PNG files are compressed, support transparency and do not support multiple frames. PNG files were intended to be a compressed lossless format to be used as the standard across the web. Like JPG, it specifies the colour of groups of pixels to save memory.
You may have heard of monochrome, 16 colours, 256 colours and 24-bit files. This is all to do with the limits of each file, and the memory each saves. It has to do with the binary format in which the file is stored.
Monochrome is a 1-bit image. It uses one binary bit to determine the colour of each pixel. 0=Black, 1=White. As one byte is 8 bits, 1 byte could contain an image with an area of 8 pixels.
16 colours is a 4-bit image. It uses four binary bits to determine the colour of each pixel. 4 bits can contain a maximum of 16 unique combinations, so each pixel can have a maximum of 16 different colours. 1 byte can contain an image with an area of 2 pixels.
256 colours is an 8-bit image. It uses eight binary bits to determine the colour of each pixel. As 8 bits is 1 byte, it has a maximum of 256 unique combinations, so each pixel can have a maximum of 256 different colours. 1 byte could contain an image with an area of 1 pixel.
24-bit is a 24-bit image (no way!). It uses 24 binary bits to determine the colour of each pixel. As 24 bits is 3 bytes, it has a maximum of 256³ unique combinations. That means that each pixel can have a maximum of 16 777 216 different colours. This is why Apple uses the term "millions of colours" instead of "24-bit" when specifying the colour output of the screen.
To get more down to the nitty-gritty of 24-bit files, the first 8 bits (the first byte) are used specifically to determine a shade of red. That means there is a maximum of 256 different shades of red. The second set of 8 bits (the second byte) is used to determine a shade of green. That means there is a maximum of 256 different shades of green. The third set of 8 bits (the third byte) is used to determine a shade of blue. That means there is a maximum of 256 different shades of blue. Once each of these three colours are specified, they are mixed together to create a new colour, that determines the colour of a pixel.

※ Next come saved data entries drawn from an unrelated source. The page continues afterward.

/-! ### Waking from LAYUP (R23, R422) -/

/-- A wake: steps 5 to 11, no episode. Whether the record of the backup domain is good is an operand of each wake source. -/
def State.wakeUp (s : State) (recordBad : Bool) : State :=
  let s1 := { s with mode := .boot }.blocksReset
  let s2 : State := { s1 with rst := { s1.rst with
    waking := true, holdAtExit := 0, okContact := false, layup := if recordBad then none else s1.rst.layup } }
  (((s2.timeStart false).clocksRestart false).secureBoot false).finishJournal

/-- An enabled wake source is asserted. -/
def execWake (src : WakeSource) (recordBad : Bool) (s : State) : Host.Outcome State Fault Refusal :=
  let n := match src with | .usbVbus => 1 | .door => 2 | .rtcAlarm => 3
  let due := decide (src ≠ .rtcAlarm) || decide (time96Ns (s.obj Obj.layupAlarm) ≠ 0)
  .next (if s.mode = .layup && bit (s.num Obj.layupWake) n && due then s.wakeUp recordBad else s)

/-- A sleeping channel judges what it sees (R333); CAN_WAKE is written after the boot. -/
def execCanWake (channel : Fin 8) (seen : CanWaking) (s : State) : Host.Outcome State Fault Refusal :=
  .next (if s.mode ≠ .layup || !bit (s.num Obj.layupWake) 0 then s
    else
      let (cause, n) := s.canWakeJudge channel seen.event
      match cause with
      | none => s.setChan channel { s.chan channel with wakeErrors := n }
      | some c =>
        let s1 := s.wakeUp seen.recordBad
        { s1 with can := { s1.can with woke := some (channel.val + 1, c) } })

/-- RESET_N is taken as asserted (R412). With OptResetPin false it only wakes (Table 15-8). -/
def execResetPinAssert (pin : PinAssert) (s : State) : Host.Outcome State Fault Refusal :=
  .next (if s.options.inForce.resetPin then s.assertHold .pin .s pin.pulse else if s.mode = .layup then s.wakeUp pin.recordBad else s)

end Sys2Proof.Machine
end

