-- ==== Sys2Proof/Machine/Writes.lean ====
section
/-! DEFINITION. Writes to the dictionary (chapter 02): the checks of Table 2-3 with every object's own rules, acceptance, audit, effect times
(R43, R44, R58), the effect of each object, restore-defaults (R51), forwarding to the standby (R265), WRITE and WRITE_MULTI (R47, R82), and the
rows that are writes of one object. -/

namespace Sys2Proof.Machine

/-! ### Form of a value (R38, R40) -/

/-- The `k` below `n` whose object `f k` lies at an address. -/
def unitAt (f : Nat → Nat) (n a : Nat) : Option Nat := (List.range n).find? fun k => decide (f k = a)
def isUnit (f : Nat → Nat) (n a : Nat) : Bool := (unitAt f n a).isSome

/-- Step 5 of Table 2-3. -/
def lengthOk (t : ObjType) (v : Bytes) : Bool :=
  match t with
  | .vstring => decide (1 ≤ v.length) && decide (v.length = 1 + u8At v 0)
  | .domain => false
  | t => decide (v.length = typeSize t)

/-- Loop subindices whose Meaning admits +∞ (Table 2-1). -/
def admitsInfinity (a : Nat) : Bool := isLoopIx (addrIndex a) && (decide (addrSub a = 0x09) || decide (addrSub a = 0x0B))

/-- The encoding rules of Table 2-1. -/
def encodingOk (t : ObjType) (a : Nat) (v : Bytes) : Bool :=
  match t with
  | .bool => decide (leNat v ≤ 1)
  | .f32 => fFinite f32 (leNat v) || (admitsInfinity a && decide (leNat v = 0x7F800000))
  | .f64 => fFinite f64 (leNat v)
  | .time96 => decide (u32At v 8 ≤ 999999999)
  | .vstring => decide (u8At v 0 ≤ 240) && utf8Ok (v.drop 1) && (v.drop 1).all (· != 0)
  | _ => true

/-- Width of an integer type in bits. -/
def typeBits (t : ObjType) : Nat := 8 * typeSize t

/-- The range that the object's row states. -/
def ruleOk (rule : RangeRule) (t : ObjType) (v : Bytes) : Bool :=
  match rule with
  | .any => true
  | .nat lo hi => decide (lo ≤ leNat v) && decide (leNat v ≤ hi)
  | .int lo hi => decide (lo ≤ toSigned (typeBits t) (leNat v)) && decide (toSigned (typeBits t) (leNat v) ≤ hi)
  | .zero => decide (leNat v = 0)

/-! ### Boundaries that a write names -/

/-- The boundary of a station command (R19). -/
def State.commandBoundary (s : State) : Nat := if s.num Obj.commandTick = 0 then s.nextL else s.num Obj.commandTick

/-- CommandTick is 0, or a boundary after the next one (R19). -/
def State.commandTickOk (s : State) : Bool :=
  let t := s.num Obj.commandTick
  decide (t = 0) || (decide (t % hyperTicks = 0) && decide (s.nextL < t))

/-- The first boundary that an activation accepted now may take effect at (R165): the acceptance instant lies after the running tick's edge,
so 16,000 ticks on lie after edge `s.tick + 16000`. -/
def State.firstActivation (s : State) : Nat := nextBoundary (s.tick + 16000)

def State.activationBoundary (s : State) : Nat := if s.num Obj.activateTick = 0 then s.firstActivation else s.num Obj.activateTick

def State.activateTickOk (s : State) : Bool :=
  let t := s.num Obj.activateTick
  decide (t = 0) || (decide (t % hyperTicks = 0) && decide (s.tick + 16000 < t))

/-! ### Step 4: the state, and the object's own rule -/

/-- States in which StationCommand accepts a code (Tables 1-6, 1-7 and 5-18). -/
def State.commandState (s : State) (code : Nat) : Bool :=
  match code with
  | 1 => decide (s.mode = .service)
  | 2 => decide (s.mode = .ready)
  | 3 => decide (s.mode = .ready) && !s.optFallback && s.roleAtStart.isSome
  | 4 => s.mode.running
  | 5 => decide (s.mode = .run) && s.paired && s.partnerIs .standby && s.synced && !s.degraded &&
      !(s.warp.activation.any fun x => decide (x.tick = s.commandBoundary) && !x.hitless)
  | 6 => decide (s.mode = .service) || decide (s.mode = .ready)
  | _ => false

/-- No effect from E0 to E3 is ON or TRIP_DELAYING (R401). -/
def State.effectsOff (s : State) : Bool :=
  (List.finRange 4).all fun o =>
    let e := s.island.effects[effOf o].state
    decide (e ≠ .on) && decide (e ≠ .tripDelaying)

/-- LoopMode of a loop at its next cut-off (R248). -/
def State.modeAtCutoff (s : State) (j : Nat) : Nat :=
  (s.weftQueue.foldl (fun m w => if w.addr = loopObj j 1 then some (leNat w.value) else m) none).getD (s.loopRec j).mode

/-- A buffer of a channel (both from 0) that a receive entry of the loaded warp names. -/
def State.bufferMapped (s : State) (k b : Nat) : Bool :=
  (rxEntries s.sections).any fun e => decide (e.channel = k + 1) && decide (e.buffer = b)

/-- The object's own rule on the state. A rule that looks at the value applies to a value of the right length. -/
def State.ownState (s : State) (r : Req) (a : Nat) (v : Bytes) (sized : Bool) : Bool :=
  let n := leNat v
  if a = Obj.stationCommand then !sized || s.commandState n
  else if a = Obj.activateBank then decide (s.mode = .run)
  else if a = Obj.reStepPermit then s.timeStateIs .jumpRefused && decide (s.mode ≠ .standby)
  else if a = Obj.timeSet then s.atRest && !([NetPort.a, NetPort.b].any fun p => s.portIs p 9 || s.portIs p 8)
  else if a = Obj.restoreCommand then s.atRest
  else if a = Obj.safetySetConfirm then decide (s.mode = .service) && s.effectsOff
  else if isUnit Obj.warpKey 8 a then
    decide (s.mode = .service) && decide (r.iface = .usb) && decide (s.keys.statusOf warpClass (Fin.ofNat 8 (a - Obj.warpKey 0)) = slotEmpty)
  else if isUnit Obj.safetySetKey 8 a then
    decide (s.mode = .service) && decide (r.iface = .usb) && decide (s.keys.statusOf safetyClass (Fin.ofNat 8 (a - Obj.safetySetKey 0)) = slotEmpty)
  else if a = Obj.revokeKey then
    decide (s.mode = .service) && decide (r.iface = .usb) && (!sized || !revokeOk n || !(s.signersInUse (n / 256 % 16)).contains (n % 256))
  else if isUnit Obj.conduitKey 16 a || isUnit Obj.seamKey 2 a then decide (r.iface = .usb) || r.encrypt
  else if a = Obj.commitSecurityVersion || a = Obj.debugLockCommand then decide (s.mode = .service)
  else if isLoopIx (addrIndex a) && decide (addrSub a = 0x20) then
    let j := addrIndex a - 0x10000
    !sized || decide (n = 0) || decide (leNat (s.current (loopObj j 0x21)) ≠ 1) || decide (s.modeAtCutoff j ≠ 0)
  else match unitAt Obj.detectCommand 8 a, unitAt Obj.hartRequest 16 a with
    | some k, _ => !sized || decide (n = 0) || (s.atRest && !s.flag (Obj.canEnable k))
    | none, some c => s.hartIs (Fin.ofNat 16 c) hartConnected && s.hartMaster
    | none, none =>
      !(List.range 8).any fun k => match unitAt (Obj.canHostFilter k) 64 a with
        | some b => s.bufferMapped k b
        | none => false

That is why we specify colours in the RGB (red, green and blue) method. But why do we specify them in a hex code method?3 bytes | ||||||
---|---|---|---|---|---|---|
First byte | Second byte | Third byte | ||||
1st 4 bits | 2nd 4 bits | 3rd 4 bits | 4th 4 bits | 5th 4 bits | 6th 4 bits | |
Binary | 0000 | 0000 | 0010 | 1010 | 1111 | 1111 |
Hexadecimal | 0 | 0 | 2 | A | F | F |
So every 4 bits of a binary number correspond directly with a hexadecimal value. What about decimal?
3 bytes | |||
---|---|---|---|
First byte | Second byte | Third byte | |
Binary | 00000000 | 00101010 | 11111111 |
Hexadecimal | 00 | 2A | FF |
Decimal | 0 | 42 | 255 |
Nothing seems special about decimal — yet…
1 PIXEL | |||
---|---|---|---|
RED | GREEN | BLUE | |
Binary | 00000000 | 00101010 | 11111111 |
Hexadecimal | 00 | 2A | FF |
Decimal | 0 | 42 | 255 |
Ahhh!
It so happens that the three bytes I specified form together to form the colour RGB(0,42,255). That converts to the hex code #002AFF, which is a nice variation of blue.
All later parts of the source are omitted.